My brother, a web developer at a small company that builds and manages websites, called me last night stressed out about an AI-based website generation tool they tried out. In less than a minute, it had generated a draft WordPress site based on a prompt. There are probably dozens of these services out there, and he said he might have about two years left in his career before he had to find something else to do. He said sites generated by these tools will be good enough for 80 percent of potential customers.

Taking a step back, this AI approach is a natural evolution of previous types of automation, like multi-step forms that eventually spit out a draft site. At one time, we called these user interfaces “wizards”, implying some kind of high intelligence there too.

My advice to my brother was to use and master these tools himself. Let the tool do the boring grunt work, then apply your skillset on top of it. Then it becomes a marketing problem to solve – “Let me show you why you should pay me to build your site”. Which is a not a new problem at all. Humans have always competed in that arena; the only true difference is a new competitor has entered the fray.

The short-term risk to jobs is more likely to be positions not created or filled because of AI. As employees become more efficient because of better tools and automation, including but not limited to AI, additional job openings become less necessary. This is also not entirely new either; manufacturing has been dealing with this problem for decades, for example, as more and more robotics have been deployed.

Nevertheless, the trend lines are unmistakeable and irreversible.

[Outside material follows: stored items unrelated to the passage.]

/-- R107: the acquire load asks no L1, and one that the home serves binds later words of its context until it has its value (R105). -/
def Obligations.AcquireLoad : Prop :=
  ∀ (s : State) (c : Ctx) (h : BitVec 2) (i : BitVec 8) (z : Bool) (d a : Reg) (p : Page),
    CanIssue s c { srcs := [a], dst := some d, mem := true } →
    let n := if z then 8 else 4
    let w := if z then 3 else 2
    let va := memAddr s (val s c a) i n
    Reaches s c va n true false p →
      (∀ v, loadSource (my s) c p va n false = .value v → pendingAccess s (me s) = false →
        Does s (.ldAcq h i z d a) c s (my s) d (filled (extend w v)) (pastWord s.cur c)) ∧
      (loadSource (my s) c p va n false = .request →
        Does s (.ldAcq h i z d a) c (sent s (request s c (.load w false) va n p d [])) (my s) d (emptied s c d)
          (pastWord s.cur (bound c (.acq s.nextId)))) ∧
      (loadSource (my s) c p va n false = .wait → Parks s (.ldAcq h i z d a) .cover)

/-- R88, R91, R95, R107: a store goes into the buffer of its core, which holds 32; at a full buffer it parks. Memory has not changed. A load of the bytes that the
youngest store of the buffer covers has that store's bytes. -/
def Obligations.GlobalStores : Prop :=
  (∀ (s : State) (c : Ctx) (i : BitVec 8) (a b : Reg) (p : Page), CanIssue s c { srcs := [a, b], mem := true, store := true } →
     let goes := fun (n : Nat) (rel : Option (BitVec 2)) (j : Instr) =>
       let va := memAddr s (val s c a) i n
       Reaches s c va n false true p →
         (bufferUsed (my s) < 32 →
           Leaves s j c { s with nextId := s.nextId + 1 } (stored s c va n (val s c b) p rel) (pastWord s.cur c)) ∧
         (32 ≤ bufferUsed (my s) → Parks s j .buffer)
     (∀ z : BitVec 2, goes (2 ^ z.toNat) none (.st i z a b)) ∧
     (∀ (h : BitVec 2) (z : Bool), goes (if z then 8 else 4) (some h) (.stRel h i z a b))) ∧
  (∀ (k : Core) (c : Ctx) (p : Page) (va v : Word) (z : Nat) (l1 : Bool) (e : SbEntry),
     c.cover = none → e.op = .store v → e.size = widthBytes z → e.loc = p.loc va →
       loadSource { k with sbuf := k.sbuf ++ [e] } c p va (widthBytes z) l1 = .value (BitVec.ofNat 64 (v.toNat % 256 ^ widthBytes z)))

/-- R88, R97, R313: a scratchpad load reads at issue; over a poisoned granule it gives 0 and leaves a POISON trap to come (R94). -/
def Obligations.ScratchpadLoads : Prop :=
  ∀ (s : State) (c : Ctx) (i : BitVec 8) (z : BitVec 3) (d a : Reg), CanIssue s c { srcs := [a], dst := some d, mem := true } →
    let n := widthBytes z.toNat
    let va := memAddr s (val s c a) i n
    va.toNat % n = 0 → va.toNat + n ≤ windowBase (my s) →
      (spPoisoned (my s) va.toNat n = false →
        Does s (.lds i z d a) c s (my s) d (filled (extend z.toNat (BitVec.ofNat 64 (leNat (memBytes (my s).sp va.toNat n)))))
          (pastWord s.cur c)) ∧
      (spPoisoned (my s) va.toNat n = true →
        Does s (.lds i z d a) c s (my s) d (filled 0) (pastWord s.cur { c with pend := c.pend ++ [(BitVec.ofNat 8 Cause.poison.code, va)] }))

/-- R88, R97, R98: a scratchpad store writes at issue; outside its bytes the scratchpad is as before. -/
def Obligations.ScratchpadStores : Prop :=
  ∀ (s : State) (c : Ctx) (i : BitVec 8) (z : BitVec 2) (a b : Reg), CanIssue s c { srcs := [a, b], mem := true } →
    let n := 2 ^ z.toNat
    let va := memAddr s (val s c a) i n
    va.toNat % n = 0 → va.toNat + n ≤ windowBase (my s) → isLent (my s) va.toNat n = false →
    (4 ≤ n ∨ spPoisoned (my s) va.toNat n = false) → (my s).sp.wf = true →
      ∃ o : Core, Leaves s (.sts i z a b) c s o (pastWord s.cur c) ∧
        o = { my s with sp := o.sp, spPoison := o.spPoison } ∧
        ∀ x, memGet o.sp x =
          if va.toNat ≤ x ∧ x < va.toNat + n then BitVec.ofNat 8 ((val s c b).toNat / 256 ^ (x - va.toNat)) else memGet (my s).sp x

/-- R89, R97, R98: the traps of loads and stores, in the order of their checks. That a store narrower than a poisoned granule traps POISON is
the model's reading of R313 (log entry 9). -/
def Obligations.AccessTraps : Prop :=
  ∀ (s : State) (c : Ctx), HasHandler s c →
    let global := fun (n : Nat) (wr : Bool) (va : Word) (j : Instr) =>
      (va.toNat % n ≠ 0 → Traps s j c .misalign va) ∧
      (va.toNat % n = 0 → ¬ (∀ i, 47 ≤ i → i < 64 → va.getLsbD i = va.getLsbD 47) → Traps s j c .prot va) ∧
      (∀ p, va.toNat % n = 0 → (∀ i, 47 ≤ i → i < 64 → va.getLsbD i = va.getLsbD 47) → pageEntry (my s) c.vmid va = some p →
        (if wr then p.wr else p.rd) = false → Traps s j c .prot va)
    let scratch := fun (n : Nat) (wr : Bool) (va : Word) (j : Instr) =>
      (va.toNat % n ≠ 0 → Traps s j c .misalign va) ∧
      (va.toNat % n = 0 → windowBase (my s) < va.toNat + n → Traps s j c .prot va) ∧
      (va.toNat % n = 0 → va.toNat + n ≤ windowBase (my s) → wr = true → isLent (my s) va.toNat n = true → Traps s j c .oplent va) ∧
      (va.toNat % n = 0 → va.toNat + n ≤ windowBase (my s) → wr = true → isLent (my s) va.toNat n = false → n < 4 →
        spPoisoned (my s) va.toNat n = true → Traps s j c .poison va)
    (∀ (i : BitVec 8) (z : BitVec 3) (d a : Reg), CanIssue s c { srcs := [a], dst := some d, mem := true } →
      let n := widthBytes z.toNat
      let va := memAddr s (val s c a) i n
      global n false va (.ld i z d a) ∧ global n false va (.ldBy i z d a) ∧ scratch n false va (.lds i z d a)) ∧
    (∀ (i : BitVec 8) (z : BitVec 2) (a b : Reg), CanIssue s c { srcs := [a, b], mem := true, store := true } →
      global (2 ^ z.toNat) true (memAddr s (val s c a) i (2 ^ z.toNat)) (.st i z a b)) ∧
    (∀ (i : BitVec 8) (z : BitVec 2) (a b : Reg), CanIssue s c { srcs := [a, b], mem := true } →
      scratch (2 ^ z.toNat) true (memAddr s (val s c a) i (2 ^ z.toNat)) (.sts i z a b))

/-! ## Atomics, fences and mark operations -/

/-- R105, R109, R110: each of the 56 global atomics sends its operation to the home, leaves `rd` empty and lays its order duty on its
context; on a page of a trail field it traps TFIELD. The duty of an atomic with acquire makes every later
memory word wait; of one without, every later store. -/
def Obligations.GlobalAtomics : Prop :=
  (∀ x ∈ globalAtomics, ∀ (s : State) (c : Ctx) (w : Bool) (d a b : Reg) (p : Page), CanIssue s c (amoUse x.1 w d a b) →
     let va := val s c a
     let n := amoSize x.1
     Reaches s c va n true true p →
       (p.trail = none →
         Does s (x.2.2 w d a b) c
           (sent s (request s c (.amo x.1 (val s c b) (val s c d)) va n p d (classAfter s x.2.1 (me s) (p.loc va) n)))
           (my s) d (emptied s c d) (pastWord s.cur (bound c (classDuty x.2.1 s.nextId)))) ∧
       (p.trail ≠ none → HasHandler s c → Traps s (x.2.2 w d a b) c .tfield va)) ∧
  (∀ id : Nat, classDuty .pl id = .noStore id ∧ classDuty .rel id = .noStore id ∧ classDuty .acq id = .acq id ∧ classDuty .ar id = .acq id)
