-- ==== Sys2Proof/Laws/PerInstr.lean ====
section
/-! SUPPORT. One lemma per instruction: decoding its word gives it back. -/

namespace Sys2Proof.Laws

/-- A field above the last part of a word is the field of what stands before it. -/
theorem up {n m lo k : Nat} {hi : BitVec n} {low : BitVec m} {x : BitVec k} (h : hi.extractLsb' lo k = x) :
    (hi ++ low).extractLsb' (lo + m) k = x := by
  rw [BitVec.extractLsb'_append_eq_of_le (by omega), Nat.add_sub_cancel, h]

theorem last {n m : Nat} {hi : BitVec n} {low : BitVec m} : (hi ++ low).extractLsb' 0 m = low := by
  rw [BitVec.extractLsb'_append_eq_of_add_le (by omega)]; simp

theorem only {n : Nat} {x : BitVec n} : x.extractLsb' 0 n = x := by simp

theorem flag_eq {lo : Nat} {v : W32} {w : Bool} (h : bits lo 1 v = BitVec.ofBool w) : flag lo v = w := by
  unfold flag; unfold bits at h; rw [h]; cases w <;> rfl

/-! ## The fields of a word, by the widths of its parts -/

theorem parts_3_1_7_7_7_7 (x0 : BitVec 3) (x1 : BitVec 1) (x2 : BitVec 7) (x3 : BitVec 7) (x4 : BitVec 7) (x5 : BitVec 7) :
    let v : W32 := x0 ++ x1 ++ x2 ++ x3 ++ x4 ++ x5
    bits 0 7 v = x5 ∧ bits 7 7 v = x4 ∧ bits 14 7 v = x3 ∧ bits 21 7 v = x2 ∧ bits 28 1 v = x1 ∧ bits 29 3 v = x0 :=
  ⟨last, up last, up (up last), up (up (up last)), up (up (up (up last))), up (up (up (up (up only))))⟩

theorem parts_11_7_7_7 (x0 : BitVec 11) (x1 : BitVec 7) (x2 : BitVec 7) (x3 : BitVec 7) :
    let v : W32 := x0 ++ x1 ++ x2 ++ x3
    bits 0 7 v = x3 ∧ bits 7 7 v = x2 ∧ bits 14 7 v = x1 ∧ bits 21 11 v = x0 :=
  ⟨last, up last, up (up last), up (up (up only))⟩

theorem parts_5_6_7_7_7 (x0 : BitVec 5) (x1 : BitVec 6) (x2 : BitVec 7) (x3 : BitVec 7) (x4 : BitVec 7) :
    let v : W32 := x0 ++ x1 ++ x2 ++ x3 ++ x4
    bits 0 7 v = x4 ∧ bits 7 7 v = x3 ∧ bits 14 7 v = x2 ∧ bits 21 6 v = x1 ∧ bits 27 5 v = x0 :=
  ⟨last, up last, up (up last), up (up (up last)), up (up (up (up only)))⟩

theorem parts_18_7_7 (x0 : BitVec 18) (x1 : BitVec 7) (x2 : BitVec 7) :
    let v : W32 := x0 ++ x1 ++ x2
    bits 0 7 v = x2 ∧ bits 7 7 v = x1 ∧ bits 14 18 v = x0 :=
  ⟨last, up last, up (up only)⟩

theorem parts_8_3_7_7_7 (x0 : BitVec 8) (x1 : BitVec 3) (x2 : BitVec 7) (x3 : BitVec 7) (x4 : BitVec 7) :
    let v : W32 := x0 ++ x1 ++ x2 ++ x3 ++ x4
    bits 0 7 v = x4 ∧ bits 7 7 v = x3 ∧ bits 14 7 v = x2 ∧ bits 21 3 v = x1 ∧ bits 24 8 v = x0 :=
  ⟨last, up last, up (up last), up (up (up last)), up (up (up (up only)))⟩

theorem parts_8_1_2_7_7_7 (x0 : BitVec 8) (x1 : BitVec 1) (x2 : BitVec 2) (x3 : BitVec 7) (x4 : BitVec 7) (x5 : BitVec 7) :
    let v : W32 := x0 ++ x1 ++ x2 ++ x3 ++ x4 ++ x5
    bits 0 7 v = x5 ∧ bits 7 7 v = x4 ∧ bits 14 7 v = x3 ∧ bits 21 2 v = x2 ∧ bits 23 1 v = x1 ∧ bits 24 8 v = x0 :=
  ⟨last, up last, up (up last), up (up (up last)), up (up (up (up last))), up (up (up (up (up only))))⟩
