theorem subVerdict_go {pull : Bool} {ch : Nat} {va : Word} {p : Page} (h : SubOk s c pull ch va p) : subVerdict pull ch va s (my s) c = .go := by
  have hg : globalCheck (my s) c va 64 true false = .ok p := globalCheck_go h.reaches
  unfold subVerdict
  simp only [h.channel, Option.isSome_none, Bool.false_eq_true, if_false, hg, h.home, h.shape, Bool.not_true]
  have e1 : List.filterMap (fun a => notCanonical a (Machine.subDesc s p va).slotb)
      (tiles (Machine.subDesc s p va).sbase (Machine.subDesc s p va).sstride (Machine.subDesc s p va).count ++
        (if pull then tiles (Machine.subDesc s p va).dbase (Machine.subDesc s p va).dstride (Machine.subDesc s p va).count else [])) = [] := by
    rw [List.filterMap_eq_nil_iff]; exact h.canon
  simp only [e1, lowest_nil]
  rw [pagesCheck_go]
  · simp only
    cases hq : pageEntry (my s) c.vmid (Machine.subDesc s p va).sbase with
    | none => rfl
    | some q => simp [h.loader q hq]
  · intro x hx
    rcases List.mem_append.1 hx with hx | hx
    · obtain ⟨a, ha, hx⟩ := List.mem_flatMap.1 hx
      obtain ⟨y, hy, rfl⟩ := List.mem_map.1 hx
      exact h.sources a ha y hy
    · obtain ⟨a, ha, hx⟩ := List.mem_flatMap.1 hx
      obtain ⟨y, hy, rfl⟩ := List.mem_map.1 hx
      cases pull with
      | false => cases ha
      | true => exact h.pulls rfl a ha y hy

/-- A subscription that starts (R137, R265, R266). -/
theorem sub_effect (hm : Marked s t) (hc : Machine.curCtx s = some c) (h : Did s t c s (my s) 0 RegEntry.zero c)
    {pull : Bool} {ch : Nat} {va : Word} {p : Page} (hp : Machine.pageEntry (my s) c.vmid va = some p) :
    let f := Machine.subDesc s p va
    let v := touch s (dieOf (coreOf (me s))) (Machine.homePlace s p va false) p .read 64
    let dsts := if pull then tiles f.dbase f.dstride f.count else []
    let dest := Machine.pagesOf (my s) c (dsts.flatMap fun a => rangePieces a f.slotb)
    let x : Chan :=
      { id := s.nextId, ctx := some (me s), node := c.node, tslot := c.tslot, kind := .sub pull, srcSp := false, dstSp := true, src := f.sbase,
        dst := f.dbase, len := 0, done := 0, group := none,
        srcPages := Machine.pagesOf (my s) c ((tiles f.sbase f.sstride f.count).flatMap fun a => rangePieces a f.slotb), dstPages := dest,
        desc := va, sstride := f.sstride, dstride := f.dstride, count := f.count, slotb := f.slotb, slots := f.slots, ring := f.ring }
    let claim : SbEntry :=
      { id := s.nextId, ctx := me s, op := .claim s.nextId, va := f.dbase, size := 0, loc := (pageIn dest c.vmid f.dbase).loc f.dbase,
        page := pageIn dest c.vmid f.dbase, rel := none }
    let lines := (dsts.flatMap fun a => (rangeLines a f.slotb).map fun b => Machine.homePlace v (pageIn dest c.vmid b) b true).map Loc.line
    Did s (subEffect pull ch va t) c
      { v with free := v.free + 8, nextId := s.nextId + 1, claims := if pull then s.claims ++ [{ cmd := s.nextId, engine := copyEngine (coreOf (me s)), lines := lines, performed := false }] else s.claims }
      { my s with chans := amSet (my s).chans ch x, cwp := amSet (my s).cwp ch f.ring, sbuf := if pull then (my s).sbuf ++ [claim] else (my s).sbuf }
      0 RegEntry.zero c := by
  intro f v dsts dest x claim lines
  obtain ⟨y, hy⟩ : ∃ y, y = touch t (dieOf (coreOf (me s))) (Machine.homePlace s p va false) p .read 64 := ⟨_, rfl⟩
  have hyv : y = { v with cores := y.cores } := by
    rw [hy]; conv_lhs => rw [hm.rest]
    conv_rhs => rw [hm.rest]
    rw [touch_cores]
  have hr : v = _ := touch_rest s (dieOf (coreOf (me s))) (Machine.homePlace s p va false) p .read 64
  have hvc : v.claims = s.claims := (congrArg State.claims hr).trans rfl
  have hvn : v.nextId = s.nextId := (congrArg State.nextId hr).trans rfl
  have hcur : v.cur = s.cur := (congrArg State.cur hr).trans rfl
  have hn : y.nextId = s.nextId := by rw [hyv]; exact hvn
  have hycur : y.cur = s.cur := by rw [hyv]; exact hcur
  have hme : me { y with free := y.free + 8, nextId := s.nextId + 1 } = me s := me_cur s _ hycur
  have hhp : ∀ p a, Machine.homePlace { y with free := y.free + 8, nextId := s.nextId + 1 } p a true = Machine.homePlace v p a true := by
    intro p a; conv_lhs => rw [hyv]
    rfl
  have h0 := h.pkg (fun v => touch v (dieOf (coreOf (me s))) (Machine.homePlace s p va false) p .read 64) (fun _ _ => by
    rw [touch_cores])
  have h1 := h0.pkg (fun v => { v with free := v.free + 8, nextId := v.nextId + 1 }) (fun _ _ => rfl)
  rw [← hy] at h1
  unfold subEffect
  simp only [hm.curCtx, hc, hm.pageEntry, hp, hm.subDesc, hm.pagesOf, hm.homePlace, hm.me, ← hy, freeLine, takeId_eq, hme, hhp, hn]
  rw [hn] at h1
  cases pull with
  | false =>
    simp only [Bool.false_eq_true, if_false]
    have h2 := h1.coreAt (j := coreOf (me s)) rfl (fun k => { k with chans := amSet k.chans ch x, cwp := amSet k.cwp ch f.ring }) (fun _ _ _ _ => rfl)
    rw [hvc, hvn] at h2
    rw [hme]
    exact h2
  | true =>
    simp only [if_true]
    have h2 := fun ls => h1.pkg (fun v => { v with claims := v.claims ++ [{ cmd := s.nextId, engine := copyEngine (coreOf (me s)), lines := ls, performed := false }] }) (fun _ _ => rfl)
    have h3 := fun ls e => (h2 ls).coreAt (j := coreOf (me s)) rfl (fun k => { k with sbuf := k.sbuf ++ [e] }) (fun _ _ _ _ => rfl)
    have h4 := fun ls e (x : Chan) => (h3 ls e).coreAt (j := coreOf (me s)) rfl (fun k => { k with chans := amSet k.chans ch x, cwp := amSet k.cwp ch f.ring }) (fun _ _ _ _ => rfl)
    have h5 := h4 lines claim x
    rw [hvc, hvn] at h5
    have hcl : ∀ v e cmd id p va ls, me (claimLines v e cmd id p va ls) = me v := fun _ _ _ _ _ _ _ => rfl
    rw [hcl]
    simp only [hme, hhp]
    exact h5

The best advice I can give is to become familiar and comfortable with these tools, and push the fears aside. Fear is usually born out of the unknown anyway, so the best antidote is education. You’ll find that these tools can make you more productive and allow you to showcase your unique skills, which people will pay for – including employers who are already seeing AI experience as a key differentiator.

Humans are nothing if not adaptable; we’ll continue to develop new ideas, new businesses, and new roles, and stay ahead of the supposed “AI Apocalypse". Our new copilots will be helping us do that too.